====== DATA EXCERPTS ======
/-- The state with another sound timer and another accumulator. -/
def retimed (s : State) (st : Byte) (acc : Nat) : State := { s with st := st, acc := acc }

section Retimed
variable (s : State) (st : Byte) (acc : Nat)

theorem writeRF_retimed (x : Nibble) (result flag : Byte) :
    (retimed s st acc).writeRF x result flag = retimed (s.writeRF x result flag) st acc := by
  cases ho : s.cfg.vfOrder <;> simp only [State.writeRF, retimed, ho] <;> rfl

theorem writeBitwise_retimed (x : Nibble) (result : Byte) :
    writeBitwise (retimed s st acc) x result = retimed (writeBitwise s x result) st acc := by
  have hcfg : (retimed s st acc).cfg = s.cfg := rfl
  simp only [writeBitwise, hcfg]
  split
  · exact writeRF_retimed ..
  · rfl

theorem loadRegs_retimed (bs : List Byte) (j : Nat) :
    (retimed s st acc).loadRegs j bs = retimed (s.loadRegs j bs) st acc := by
  induction bs generalizing s j with
  | nil => rfl
  | cons b bs ih => exact ih (s.setV (BitVec.ofNat 4 j) b) (j + 1)

variable {s} in
/-- To retime an execute phase it is enough to know its answer from both states. -/
theorem exec_retimed_of_eq {i : Instr} {t u v : State} (h : exec i s = .next t) (hu : exec i s = .next u)
    (hv : exec i (retimed s st acc) = .next v) (huv : v = retimed u st acc) :
    ∃ st', exec i (retimed s st acc) = .next (retimed t st' acc) := by
  obtain rfl := Host.Outcome.next.inj (h.symm.trans hu)
  exact ⟨st, hv.trans (congrArg _ huv)⟩

end Retimed

/-- The retimed execute phase gives the retimed state, `LD ST, Vx` with its own sound timer. -/
theorem exec_retimed {i : Instr} {s t : State} (h : exec i s = .next t) (st : Byte) (acc : Nat) :
    ∃ st', exec i (retimed s st acc) = .next (retimed t st' acc) := by
  have same {u v : State} := exec_retimed_of_eq st acc (u := u) (v := v) h
  cases i with
  | ldST x => obtain rfl := Host.Outcome.next.inj h; exact ⟨s.getV x, rfl⟩
  | or x | and x | xor x => exact same rfl rfl (congrArg State.seq (writeBitwise_retimed s st acc x _))
  | addReg x | sub x | shr x | subn x | shl x => exact same rfl rfl (congrArg State.seq (writeRF_retimed s st acc x _ _))
  | cls | jp | seImm | sneImm | seReg | sneReg | ldImm | addImm | ldReg | ldI | jpV0 | rnd | ldVxDT | ldVxK | ldDT | addI
  | ldF => exact same rfl rfl rfl
  | call nnn =>
    by_cases hf : s.sp.val = stackDepth
    · exact same (exec_call_of_full s nnn hf) (exec_call_of_full (retimed s st acc) nnn hf) rfl
    · have hlt : s.sp.val < stackDepth := Nat.lt_of_le_of_ne (Nat.le_of_lt_succ s.sp.isLt) hf
      exact same (exec_call_of_lt s nnn hlt) (exec_call_of_lt (retimed s st acc) nnn hlt) rfl
  | ret z =>
    by_cases hf : s.sp.val = 0
    · exact same (exec_ret_of_empty s z hf) (exec_ret_of_empty (retimed s st acc) z hf) rfl
    · exact same (exec_ret_of_ne s z hf) (exec_ret_of_ne (retimed s st acc) z hf) rfl
  | skp x =>
    rcases Nat.lt_or_ge 15 (s.getV x).toNat with hf | hf
    · exact same (exec_skp_of_not_key s x hf) (exec_skp_of_not_key (retimed s st acc) x hf) rfl
    · exact same (exec_skp_of_key s x hf) (exec_skp_of_key (retimed s st acc) x hf) rfl
  | sknp x =>
    rcases Nat.lt_or_ge 15 (s.getV x).toNat with hf | hf
    · exact same (exec_sknp_of_not_key s x hf) (exec_sknp_of_not_key (retimed s st acc) x hf) rfl
    · exact same (exec_sknp_of_key s x hf) (exec_sknp_of_key (retimed s st acc) x hf) rfl
  | drw x y n =>
    rcases Nat.lt_or_ge memSize (s.i.toNat + n.toNat) with hf | hf
    · exact same (exec_drw_of_outside s x y n hf) (exec_drw_of_outside (retimed s st acc) x y n hf) rfl
    · exact same (exec_drw_of_inRange s x y n hf) (exec_drw_of_inRange (retimed s st acc) x y n hf) rfl
  | ldB x =>
    rcases Nat.lt_or_ge memSize (s.i.toNat + 3) with hf | hf
    · exact same (exec_ldB_of_outside s x hf) (exec_ldB_of_outside (retimed s st acc) x hf) rfl
    · exact same (exec_ldB_of_inRange s x hf) (exec_ldB_of_inRange (retimed s st acc) x hf) rfl
  | ldMemStore x =>
    rcases Nat.lt_or_ge memSize (s.i.toNat + (x.toNat + 1)) with hf | hf
    · exact same (exec_ldMemStore_of_outside s x hf) (exec_ldMemStore_of_outside (retimed s st acc) x hf) rfl
    · exact same (exec_ldMemStore_of_inRange s x hf) (exec_ldMemStore_of_inRange (retimed s st acc) x hf) rfl
  | ldMemLoad x =>
    rcases Nat.lt_or_ge memSize (s.i.toNat + (x.toNat + 1)) with hf | hf
    · exact same (exec_ldMemLoad_of_outside s x hf) (exec_ldMemLoad_of_outside (retimed s st acc) x hf) rfl
    · exact same (exec_ldMemLoad_of_inRange s x hf) (exec_ldMemLoad_of_inRange (retimed s st acc) x hf)
        (congrArg (fun u : State => (u.setI (indexAfterBlock s x)).seq) (loadRegs_retimed s st acc _ 0))

/-- Settles O54: the other state is the retimed one. -/
theorem execIgnoresSoundTimerAndAccumulator : Obligations.ExecIgnoresSoundTimerAndAccumulator :=
  fun _ _ _ st acc h => exec_retimed h st acc

end Sys2Proof.Machine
======
> TASK DESCRIPTION
Lines of the listing that contain the word "simp" are to be counted; report only their number.

> TASK OUTPUT
2